The reason behind conducting the microbial test on the salads is to know whether the product has been infected by any harmful microorganisms. If the product contains any microorganisms that are pathogenic then it must be brought into notice as it can harm the individual consuming the product. Moreover, the test of the product helps in understanding the shelf life that is left for the product. It gives the organization a fare idea into the days they can keep the product for customer use. 
If the toxins that automatically generates from the combined components may result into ingestion in the consumer of that product. Moreover, it is imperative to understand that how much impact the toxicity will have on the human digestion and the level of toxicity appropriate for the consumption (Berrada et al, 2006). The test should be conducted to understand these things. The test will also help in understanding the level of tolerance these pathogens will demonstrate and the impact the same can have when someone consumes the salad. Therefore, it is suggested that the organization should conduct thorough testing program at certain intervals. The periodic testing will help in understanding any occurrence of any new kind of organisms in the salad and the period that are taken for such organism to occur and the necessary steps that can be taken to mitigate such issues. 
The testing of the product allows the company to withdraw the product well on time before it results in any kind of issue. Timely withdrawal protects company from any consumer backlash and, also, protects them from any law suits that results when any organizations involve in selling products that are spoiled or not suitable to sell. Such timely actions can only be possible if the regular testing is being conducted. Moreover, it allows the company to understand the period till which the product will be suitable for the self and based on such understanding the company can implement procedures where the product will be removed from the shelf.
The presence of microorganisms in the salad leads to the reduction in the nutritional value of the same as the microbes present in the salad tend to destroy certain important components necessary for maintaining the nutritional value of the product.
Citing all the reasons mentioned above, it can be stated that the organizations should involve in regular microbiological testing of the RTE Salad. The testing should mainly focus on the components that are more susceptible to changing physical conditions. The organization should involve in testing on different interval to maintain the freshness of the product when it reaches the consumers hand also to remove the product well on time from the shelf.

B. Explain the approach you would take in determining the organisms you would include in the test regime.

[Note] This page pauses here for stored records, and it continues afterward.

/-- The drift of M_NOW is judged (R98): SL_LAT_DRIFT once per excursion, a jump above 320 ticks makes the
lane lost, unless it is lost or closing already (R104). -/
def driftJudge (s : State) (l : Nat) : State :=
  let b := slB l
  let d := driftOf s l
  let x := s.lane l
  let out := decide (s.fld b F.SL_LAT_TRACK_DRIFT_LIMIT < d.natAbs)
  let s1 :=
    if out && !x.drifted then
      ((s.bump b F.SL_CNT_EVENTS_DRIFTS 1).report 1 l K.SL_LAT_DRIFT (unint 32 d)).setLane l { x with drifted := true }
    else s.setLane l { x with drifted := out }
  if 320 < d.natAbs && x.loss == 0 && x.closing.isNone then s1.setLane l { s1.lane l with loss := 3 } else s1

/-- A measurement in RUN (R98): the filtered value M_NOW comes to lie between its present value and the measurement;
where is not stated (a free value, log entry 12). -/
def trackMeasure (s : State) (l m : Nat) : State :=
  let now := s.fld (slB l) F.SL_LAT_TRACK_M_NOW
  let (v, s1) := if now = m then (m, s) else freeBetween s (min now m) (max now m)
  driftJudge (s1.setFld (slB l) F.SL_LAT_TRACK_M_NOW v) l

/-- A millisecond of tracking (R98): T_DN moves by at most one tick toward T_DN_NOW. -/
def latencyStep (s : State) (l : Nat) : State :=
  if laneRun s l then
    let b := slB l
    let rt := s.fld b F.SL_LAT_TRACK_M_NOW - 640 - s.fld b F.SL_LAT_MEAS_D_TURN
    let want := tDnOf s l rt
    let t := s.fld b F.SL_LAT_CAL_T_DN
    let t' := if t < want then t + 1 else if want < t then t - 1 else t
    driftJudge (s.setFld b F.SL_LAT_CAL_T_DN t') l
  else s

/-- The number of packets that a received ACKSEQ acknowledges: those up to and including its PSEQ (R90). -/
def ackCount (sent : List SidePkt) (ack : Nat) : Nat :=
  match sent.findIdx? (fun p => p.pseq == ack) with
  | none => 0
  | some i => i + 1

/-- An ACKSEQ arrives (R90, R91). -/
def takeAck (s : State) (l ack : Nat) : State :=
  let x := s.lane l
  let n := ackCount x.sent ack
  if n = 0 then s
  else
    let rest := x.sent.drop n
    s.setLane l { x with sent := rest, again := x.again.filter (fun p => rest.any (fun q => q.pseq == p.pseq)), timeouts := 0 }

/-- A whole packet has arrived (R90, R92): RESYNC is accepted whatever its PSEQ, any other with the expected PSEQ. -/
def takePacket (s : State) (l : Nat) (p : SidePkt) : State :=
  let x := s.lane l
  if p.cls = 9 ∧ p.arg / 2 ^ 12 = 0 ∧ p.pseq = 0 ∧ p.body = [] then s.setLane l { x with rx := x.rx ++ [p] }
  else if p.pseq = (x.ackOut + 1) % 16 then s.setLane l { x with rx := x.rx ++ [p], ackOut := p.pseq }
  else s

/-- The SIDE word of a good uplink RUN frame (R83, R90). The ACKSEQ of a HEAD word whose LEN is 9 to 15 is still used, as
every HEAD word carries one, and the packet dropped with it is counted nowhere (DESIGN CHOICE, log entry 153; unsafe). -/
def takeSide (s : State) (l : Nat) (w : Nat) : State :=
  let x := s.lane l
  match x.rxPart with
  | some (p, n) =>
    let p1 := { p with body := p.body ++ [BitVec.ofNat 32 w] }
    if n ≤ 1 then takePacket (s.setLane l { x with rxPart := none }) l p1
    else s.setLane l { x with rxPart := some (p1, n - 1) }
  | none =>
    let cls := bits w 31 28
    let len := bits w 23 20
    let p : SidePkt := ⟨cls, bits w 27 24, w % 2 ^ 16, []⟩
    let s1 := takeAck s l (bits w 19 16)
    let x1 := s1.lane l
    if 8 < len then s1
    else if cls = 0 then s1.setLane l { x1 with idle := some (w % 2 ^ 16) }
    else if len = 0 then takePacket s1 l p
    else s1.setLane l { x1 with rxPart := some (p, len) }

/-- A frame of a packet was lost: the packet is dropped without a word (R90). -/
def dropPart (s : State) (l : Nat) : State := s.setLane l { s.lane l with rxPart := none }

/-- The priority of a class in R93: LINK, then PD_MSG and PD_CTL, then REG_WR and REG_RD, then TIME. -/
def sidePrio (cls : Nat) : Nat :=
  if cls = 9 then 0 else if cls = 4 ∨ cls = 5 then 1 else if cls = 1 ∨ cls = 2 then 2 else 3

/-- Take the first packet of the best priority out of a list. -/
def sidePick : Nat → List SidePkt → Option (SidePkt × List SidePkt)
  | _, [] => none
  | k, l =>
    match l.findIdx? (fun p => sidePrio p.cls == k) with
    | some i =>
      match l[i]? with
      | some p => some (p, l.eraseIdx i)
      | none => none
    | none => none

/-- The next packet to send for the first time, by R93. A LINK packet may so come between two segments of a PD message, which
then have no consecutive PSEQ (DESIGN CHOICE, log entry 154; unsafe). -/
def sideNext (l : List SidePkt) : Option (SidePkt × List SidePkt) :=
  match sidePick 0 l with
  | some r => some r
  | none =>
    match sidePick 1 l with
    | some r => some r
    | none =>
      match sidePick 2 l with
      | some r => some r
      | none => sidePick 3 l

/-- A HEAD word (R83). -/
def headWord (p : SidePkt) (ack : Nat) : Nat :=
  p.cls % 16 * 2 ^ 28 + p.pseq % 16 * 2 ^ 24 + p.body.length % 16 * 2 ^ 20 + ack % 16 * 2 ^ 16 + p.arg % 2 ^ 16

/-- The body of a TIME packet whose HEAD goes in frame k: cabinet time at the start of window k (R95, R96),
cut down to whole nanoseconds (DESIGN CHOICE, log entry 155; unsafe). -/
def timeBody (s : State) (l k : Nat) : List Word :=
  let ns := (5 * k + 5 : Nat) + laneTdn s l / 64
  let t := (((ns : Int) + s.timeOfs) % (cabWrap : Int)).toNat
  [timeW0 t, timeW1 t]

/-- Start sending a packet in frame k: its HEAD word now, its body in the frames that follow. -/
def sideStart (s : State) (l k : Nat) (p : SidePkt) : Nat × State :=
  let p1 := if p.cls = 7 then { p with body := timeBody s l k } else p
  (headWord p1 (s.lane l).ackOut, s.setLane l { s.lane l with txBody := p1.body })

/-- The SIDE word of downlink frame k in RUN (R83, R90 to R93, R95). A lane that closes completes the packet it has started
and starts no other (R106). -/
def sideWord (s : State) (l k : Nat) : Nat × State :=
  let x := s.lane l
  match x.txBody with
  | w :: t => (w.toNat, s.setLane l { x with txBody := t })
  | [] =>
    if x.closing.isSome then (headWord ⟨0, 0, 0, []⟩ x.ackOut, s)
    else if x.resync then
      (headWord ⟨9, 0, 0, []⟩ x.ackOut, s.setLane l { x with resync := false })
    else
      match x.again with
      | p :: t => sideStart (s.setLane l { x with again := t }) l k p
      | [] =>
        if x.sent.length ≥ 8 then (headWord ⟨0, 0, 0, []⟩ x.ackOut, s)
        else
          match sideNext x.waiting with
          | none => (headWord ⟨0, 0, 0, []⟩ x.ackOut, s)
          | some (p, rest) =>
            let p1 := { p with pseq := x.nextSeq }
            let x1 := { x with waiting := rest, sent := x.sent ++ [p1], nextSeq := (x.nextSeq + 1) % 16 }
            sideStart (s.setLane l x1) l k p1
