/-- Soft_Reset discards the queued messages (R266), and a PR_Swap that has been asked and not accepted ends: a message of the policy that still waited to be sent, or for its next
chunk, ends as discarded. -/
def softClear (s : State) (n : Nat) : State :=
  let x := s.port n
  let lost := x.outq.any (fun t => t.policy) || (x.cur.isNone && x.chunkTx.any (fun e => e.1.policy))
  let s1 := s.setPort n { x with txId := idPut x.txId 0 0, inbox := [], outq := [], rxq := [], chunkTx := none, chunkRx := none, expect := 0, req := 0, swap := if x.swap = 10 ∨ x.swap = 11 then 0 else x.swap }
  let s2 := showRx s1 n
  if lost then txResult s2 n 1 else s2

/-- The port's own VCONN_Swap has failed (R257): the cable counts as 3 A SPR. -/
def vconnSwapFails (s : State) (n : Nat) : State :=
  if (s.port n).vswap = 2 then
    let s1 := (s.setFld (pdB n) F.PD_CABLE_CABLE_5A 0).setFld (pdB n) F.PD_CABLE_CABLE_EPR 0
    (s1.setFld (pdB n) F.PD_CABLE_VALID 1).portMod n (fun x => { x with vswap := 0 })
  else s

/-- The port is between Accept and PS_RDY (R266): of a contract change, of a PR_Swap or VCONN_Swap, or with a PS_RDY still to be
sent. -/
def betweenAccept (s : State) (n : Nat) : Bool :=
  let x := s.port n
  x.moving || (decide (1 ≤ x.swap) && decide (x.swap ≤ 5)) || x.vswap == 1 ||
    (x.cur.toList ++ x.outq ++ x.held.toList).any (fun t => t.sop == 0 && pdKey t.bytes == 6)

/-- A Soft_Reset is sent; between Accept and PS_RDY a Hard Reset instead (R266). -/
def softResetSend (s : State) (n : Nat) : State :=
  if betweenAccept s n then hardReset s n true
  else
    let s1 := (vconnSwapFails s n).portMod n (fun x => { x with rxId := x.rxId.filter (fun e => e.1 != 0) })
    portSay (softClear s1 n) n (ctlMsg 13)

/-- The source sends its capabilities again (R250, R266): those the policy last sent. -/
def resendCaps (s : State) (n : Nat) : State :=
  match (s.port n).capsMsg with
  | none => s
  | some t => portSend s n t.sop t.bytes false

/-- Capabilities of a port whose policy has sent none: 5 V at the Type-C current (R259; DESIGN CHOICE, log entry 169). -/
def defaultCaps (s : State) (n : Nat) : List Byte :=
  dataMsg 1 [BitVec.ofNat 32 (100 * 2 ^ 10 + rpCurrent s n + b2n (decide (2 ≤ portCo s n F.PD_CFG_ROLE)) * 2 ^ 29)]

end Sys2Proof.Machine
end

This section details the approach that has been taken to determine the organisms that will be included in the test regime of the RTE Salad. The RTE salad will be procured from the local market under the proper preservation. The research has considered around 50 g of the test sample of RTE Salad will be brought to the test centre and will be kept under proper condition till the it is examined for the concerned objective. The content of the RTE salad is the mixture of various ingredients. The source of Cows milk in the salad is single cream, tam valley cheddar cheese, unsalted butter, and full fat soft cheese. Wheat flour in the salad is the source of the many nutrients such as Calcium Carbonate, Iron and others. The vitamins present in the salad is mainly comes from the presence of Asparagus in them. The fat content of the salad is sourced from the pasteurised free range egg, Channel Islands’ cows’ milk and rapeseed oil.  The source of proteins in the salad is the poached and smoked salmon, and corn flour. Moreover, salt and water content in the salad can be attributed as the source of mineral and ions. 
The research will be conducted for the RTE to determine the aerobic colony count which will help in understanding perceptiveness and effectiveness of the microbial. Aerobic Colony Count (ACC) is the count of the viable bacteria which depends on the counting colonies growth in the nutrient agar plate. It will be employed to RTE salads to understand the sanitary quality of the salad. The incubation condition which will be used for the salad is 30 degree Celsius for the time period of 48 hours. The second examination will on the “Indicator Organism” which refers to the selected surrogate markers. It will help in understanding the quality of the food in terms hygiene is concerned. The presence of E. coli in the in the salad will be the indicator of the quality level. E. coli is considered as the common surrogate indicator and the presence of faecal content will be the proper indicator. If the total number of E. coli present in the food is substantial, then it can be stated that the salad has no proper cleanliness and has been handled or stored improperly. The third thing to be examined is the “Specific pathogens”. It refers to the bacteria that lead to conditions such as food poisoning. The mechanisms that are involved in the production are the toxins that affect the intestinal function. The impact of the food poisoning varies from the cases to cases. It can be caused by S. aureus (symptoms are vomiting and nausea) or Salmonella spp. and Campylobacter spp. (symptoms are diarrhoea and dehydration) which leads to paralysis and sometimes death. 
There are two possible methods that have been considered. They are direct methods and indirect methods. Mentioned below are the explanations of these methods.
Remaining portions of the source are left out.